So I'm sitting here praying for bedtime to roll around because trying to keep them from running, jumping, playing rough has been a nightmare. And she's more active than he is. The vet was pretty realistic that it was going to be tough keeping the two of them calm, but try my best. In fact, he made this face when I asked about restricting activities and ended with try to keep them calm the best I can. We've been doing a lot of training. Working on heel without the leash in the yard but they have so much pent up energy I feel so bad as I feel like I'm punishing them. Oh and tried the leash in the yard, no go on the bathroom.

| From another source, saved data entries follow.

-- ==== Sys2Proof/Machine/Ingest.lean ====
section
/-! DEFINITION. Sensor ingest: streams and frames (R116-R120), wired channels (R121-R125), the converter references (R127-R129),
the mirror (R130) and the ING rings (R135-R137). -/

namespace Sys2Proof.Machine

/-! ### State access -/

/-- A stream. -/
def State.stream (s : State) (n : Nat) : Stream := SMap.get (fun _ => {}) s.ing.streams n

/-- A stream set. -/
def State.setStream (s : State) (n : Nat) (x : Stream) : State :=
  { s with ing := { s.ing with streams := SMap.set (fun _ => {}) s.ing.streams n x } }

/-- An analogue channel's converter. -/
def State.chan (s : State) (n : Nat) : Chan := SMap.get (fun _ => {}) s.ing.chans n

/-- An analogue channel's converter set. -/
def State.setChan (s : State) (n : Nat) (x : Chan) : State :=
  { s with ing := { s.ing with chans := SMap.set (fun _ => {}) s.ing.chans n x } }

/-- Analogue channels, acoustic channels, frequency inputs and sensor supplies by code (R2). -/
def Code.analogues (c : Code) : Nat := c.pick 48 32 24
def Code.acousticChannels (c : Code) : Nat := c.pick 8 8 4
def Code.freqInputs (c : Code) : Nat := c.pick 32 24 16
def Code.supplies (c : Code) : Nat := c.pick 8 6 4

/-! ### Event entries (R137) -/

/-- The result bytes of an ING event about `subject`. -/
def State.ingResult (s : State) (subject : Nat) : Bytes :=
  resultOf [(24, 1, subject), (26, 2, s.rd F.ING_REFDEV_AB_DEV), (28, 2, s.rd F.ING_REFDEV_A_DEV), (30, 2, s.rd F.ING_REFDEV_B_DEV),
    (32, 4, (s.reg Reg.ING_DEGMAP_LO).toNat), (36, 2, (s.reg Reg.ING_DEGMAP_HI).toNat)]

/-- An event entry on rings 4 and 5. -/
def State.ingEntry (s : State) (tag subject : Nat) : State :=
  let r := s.ingResult subject
  (((s.eventEntry 4 0x80 tag 0 r true).1).eventEntry 5 0x80 tag 0 r true).1

/-- An event entry on rings 4 and 5 that is also recorded (R549). -/
def State.ingEvent (s : State) (tag subject sev : Nat) : State :=
  let r := s.ingResult subject
  (s.ingEntry tag subject).record 0x08 tag sev (leAt r 0 1) (leAt r 12 4) (leAt r 1 3)

/-! ### Frames (R114-R120, R130) -/

/-- The exponent floor of a stream (R118, R123, R132). -/
def State.streamEmin (s : State) (n : Nat) : Int :=
  if n < 48 then toSigned 8 (s.rd (F.ING_ACHn_CFG_EMIN n))
  else if n < 56 then 35
  else if n < 64 then toSigned 8 (s.rd (F.ING_ACCn_CFG_EMIN (n - 56)))
  else if n < 96 then toSigned 8 (s.rd (F.ING_FQn_CFG_EMIN (n - 64)))
  else 0

/-- The sample period of a stream in ns, rounded down to a multiple of 8 (R116). The 14 values of an analyser message all bear the message's
stamp: DESIGN CHOICE, the spec gives these streams no sample period (notes/assumptions/23.md). -/
def State.streamPeriod (s : State) (n : Nat) : Nat :=
  let p :=
    if n < 48 then 62500 * 2 ^ s.rd (F.ING_ACHn_CFG_RATE n)
    else if n < 56 then 1000000 * 2 ^ s.rd (F.ING_ACCn_CFG_RPT (n - 48))
    else if n < 64 then 5208
    else if n < 96 then 62500 * 2 ^ s.rd (F.ING_FQn_CFG_RATE (n - 64))
    else if n < 104 then 0
    else 1000000
  p / 8 * 8

/-- A list cut into runs of `k`; `fuel` bounds the runs. -/
def chunks {α : Type} (k fuel : Nat) (l : List α) : List (List α) :=
  match fuel with
  | 0 => []
  | f + 1 => match l with
    | [] => []
    | _ => l.take k :: chunks k f (l.drop k)

/-- The flags of a tray: bit 3 GAP, bit 2 SETTLE, bit 1 SAT, bit 0 DEG (R116). -/
def trayFlags (l : List Samp) (sat : Bool) : Nat :=
  (if l.any (fun x => x.gap) then 8 else 0) + (if l.any (fun x => x.settle) then 4 else 0) +
  (if sat || l.any (fun x => x.sat) then 2 else 0) + (if l.any (fun x => x.deg) then 1 else 0)

/-- The header word of a frame (R116). -/
def frameHead (phase stream nlast count flags : Nat) : Nat :=
  phase * 2 ^ 63 + stream * 2 ^ 56 + nlast * 2 ^ 52 + count * 2 ^ 48 + flags

/-- The flags of a frame, tray by tray. -/
def frameFlags (trays : List (List Samp × (Bytes × Bool))) (gapFirst : Bool) : Nat :=
  (trays.zipIdx.foldl (fun f x =>
    f + (trayFlags x.1.1 x.1.2.2 ||| (if gapFirst ∧ x.2 = 0 then 8 else 0)) * 2 ^ (4 * x.2)) 0)

/-- A frame as its 512 bytes. -/
def frameBytes (phase stream : Nat) (trays : List (List Samp × (Bytes × Bool))) (gapFirst : Bool) : Bytes :=
  let nlast := (trays.getLast?.map (fun x => x.1.length)).getD 0
  let head := leBytes 8 (frameHead phase stream nlast trays.length (frameFlags trays gapFirst))
  let stamps := fitBytes 56 ((trays.map (fun x => leBytes 8 ((x.1.head?.map (fun y => y.t)).getD 0))).flatten)
  head ++ stamps ++ fitBytes 448 ((trays.map (fun x => x.2.1)).flatten)

/-- The PHASE of frame `pos` of a buffer of 2^l frames (R117, R119). -/
def framePhase (pos l : Nat) : Nat := 1 - pos / 2 ^ l % 2

/-- A published frame of a mirrored stream handed through the bridge into the DRAM log, or counted in MIRDROP (R130). -/
def State.mirrorFrame (s : State) (n : Nat) (trays : List (List Samp × (Bytes × Bool))) : State :=
  if s.on F.ING_MIRCFG_EN ∧ s.on (F.ING_STRn_CFG_MIR n) then
    let l := s.rd F.ING_MIRCFG_LOG2F
    let pos := s.rd F.ING_MIRPOS_POS
    let r := s.handoff (s.rd F.ING_MIRBASE_BASE * 512 + 512 * (pos % 2 ^ l)) (frameBytes (framePhase pos l) n trays s.ing.mirGap)
    if r.2 then
      let t := { r.1 with ing := { r.1.ing with mirGap := false } }
      t.wr F.ING_MIRPOS_POS (pos + 1)
    else
      let t := (s.inc F.ING_MIRDROP_CNT).wr F.ING_STAT_MIRDROP 1
      { t with ing := { t.ing with mirGap := true } }
  else s

/-- One running capture takes a published frame (R136): one whose first sample is stamped at or after its start. -/
def State.captureFrame (s : State) (c : Capture) (trays : List (List Samp × (Bytes × Bool))) (bytes : Bytes) : State :=
  let t0 := ((trays.head?.bind (fun x => x.1.head?)).map (fun y => y.t)).getD 0
  if t0 < c.since ∧ c.first = none then s
  else
    let others := s.ing.captures.filter (fun x => x ≠ c)
    let a := c.dest + 512 * c.frames
    let first := c.first.getD t0
    let ok := inBedRange a 512 || inDramRange s.code a 512
    let w : State × Bool :=
      if ok = false then (s, false) else if inBedStore a then (s.put a bytes, true) else s.handoff a bytes
    let c2 := { c with trays := c.trays + trays.length, frames := c.frames + 1, first := some first }
    let res : Bytes := resultOf [(24, 8, first), (32, 4, c2.trays)]
    if w.2 = false then
      let st := if ok then 6 else 5
      ({ s with ing := { s.ing with captures := others } }).complete c.q c.d
        { status := st, bytes := resultOf [(24, 8, c.first.getD 0), (32, 4, c.trays)] }
    else if c.count ≤ c2.trays then
      ({ w.1 with ing := { w.1.ing with captures := others } }).complete c.q c.d { bytes := res }
    else { w.1 with ing := { w.1.ing with captures := others ++ [c2] } }

/-- The write position of stream `n` moves one frame on, modulo 2^32 (R119). -/
def State.stepWpos (s : State) (n : Nat) : State :=
  let pos := s.rd (F.ING_STRn_WPOS_WPOS n)
  (s.setStream n { s.stream n with wrapped := (s.stream n).wrapped || decide (pos + 1 = 2 ^ 32) }).wr (F.ING_STRn_WPOS_WPOS n) (pos + 1)

/-- A frame of stream `n` has come to stand in its buffer: WPOS, the tray count, the mirror and the captures take it, and a GAP frame raises its
flag, register and event entry (R119, R130, R136, R137). -/
def State.framePublished (s : State) (n : Nat) (trays : List (List Samp × (Bytes × Bool))) (bytes : Bytes) : State :=
  let t := (s.stepWpos n).wideAdd Reg.ING_TRAYCNT_LO trays.length
  let t := t.mirrorFrame n trays
  let t := (t.ing.captures.filter (fun c => decide (c.stream = n))).foldl (fun x c => x.captureFrame c trays bytes) t
  if trays.any (fun x => x.1.any (fun y => y.gap)) then
    (((t.wr F.ING_GAPSTR_VALID 1).wr F.ING_GAPSTR_STREAM n).flag F.ING_STAT_GAP F.ING_CTL_IE_GAP).ingEntry 5 n
  else t

/-- A frame of stream `n` written into its buffer, trays and stamps before the header, and published (R117). -/
def State.publishFrame (s : State) (n : Nat) (samples : List Samp) : State :=
  if samples = [] ∨ s.on (F.ING_STRn_CFG_EN n) = false then s
  else
    let trays := (chunks 14 7 samples).map (fun l => (l, trayBytes (l.map (fun x => x.v)) (s.streamEmin n)))
    let l := s.rd (F.ING_STRn_CFG_LOG2F n)
    let pos := s.rd (F.ING_STRn_WPOS_WPOS n)
    let bytes := frameBytes (framePhase pos l) n trays false
    (s.put (bedStoreBase + s.rd (F.ING_STRn_CFG_BASE n) * 512 + 512 * (pos % 2 ^ l)) bytes).framePublished n trays bytes

/-- The oldest analyser frame of stream `n` on its way has reached its buffer whole: it is published (R117, R134). -/
def State.frameLanded (s : State) (n : Nat) : State :=
  match (s.stream n).flight with
  | f :: r => (s.setStream n { s.stream n with flight := r }).framePublished n [f.tray] f.bytes
  | [] => s

/-- The lines of a frame of stream `n` at `a` as they pass the bridge: the tray lines, bytes 8 to 63 of line 0, and the header word last (R117). -/
def frameLines (n a : Nat) (bytes : Bytes) : List BridgeLine :=
  (List.range 7).map (fun i => ⟨a + 64 * (i + 1), (bytes.drop (64 * (i + 1))).take 64, false, false, .plain⟩) ++
    [⟨a + 8, (bytes.drop 8).take 56, false, false, .plain⟩, ⟨a, bytes.take 8, false, false, .analyser n⟩]

/-- The open frame published as it stands. -/
def State.publishOpen (s : State) (n : Nat) : State :=
  let st := s.stream n
  (s.setStream n { st with buf := [] }).publishFrame n st.buf

/-- A sample of input instant `instant` placed in the open frame of stream `n`, which is published when its seventh tray fills; one of an
instant before the enabling write is not the stream's (R117, R120). -/
def State.placeAt (s : State) (n instant : Nat) (x : Samp) : State :=
  let st := s.stream n
  if s.on (F.ING_STRn_CFG_EN n) = false ∨ instant < st.since then s
  else
    let buf := st.buf ++ [{ x with gap := st.gap }]
    let t := s.setStream n { st with buf := buf, gap := false }
    if buf.length = 98 then t.publishOpen n else t

/-- A sample whose stamp is its input instant placed in the open frame. -/
def State.placeSample (s : State) (n : Nat) (x : Samp) : State := s.placeAt n x.t x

Seems to work better walking around with treats in my hand as they follow me then and go.


----------



## Marzi (Sep 17, 2012)

Well I guess it is good that they feel fine.
My collie was impossible to keep calm - on lead she just did vertical take offs to my head hide and woofed at me...
Good luck with your two... if they were mine I'd take them out in the yard one on lead one off lead then when the off lead dog has done I'd swap them over, that way they can't go mad doodle dashing arounf after each other.


----------



## dmgalley (Aug 19, 2012)

I would be more concerned with her, unless she had a key hole, add the site is bigger and more apt to be an issue the first the days. At least you got then both over and done. In a week it will be behind you. 

Sent from my SGH-T989 using Tapatalk 2


----------



## dio.ren (Jan 18, 2013)

Glad they are ok. I can imagine it would be hard to keep them calm. I had trouble with Molly and her hyper spells bit she ended up ok. You have double trouble


----------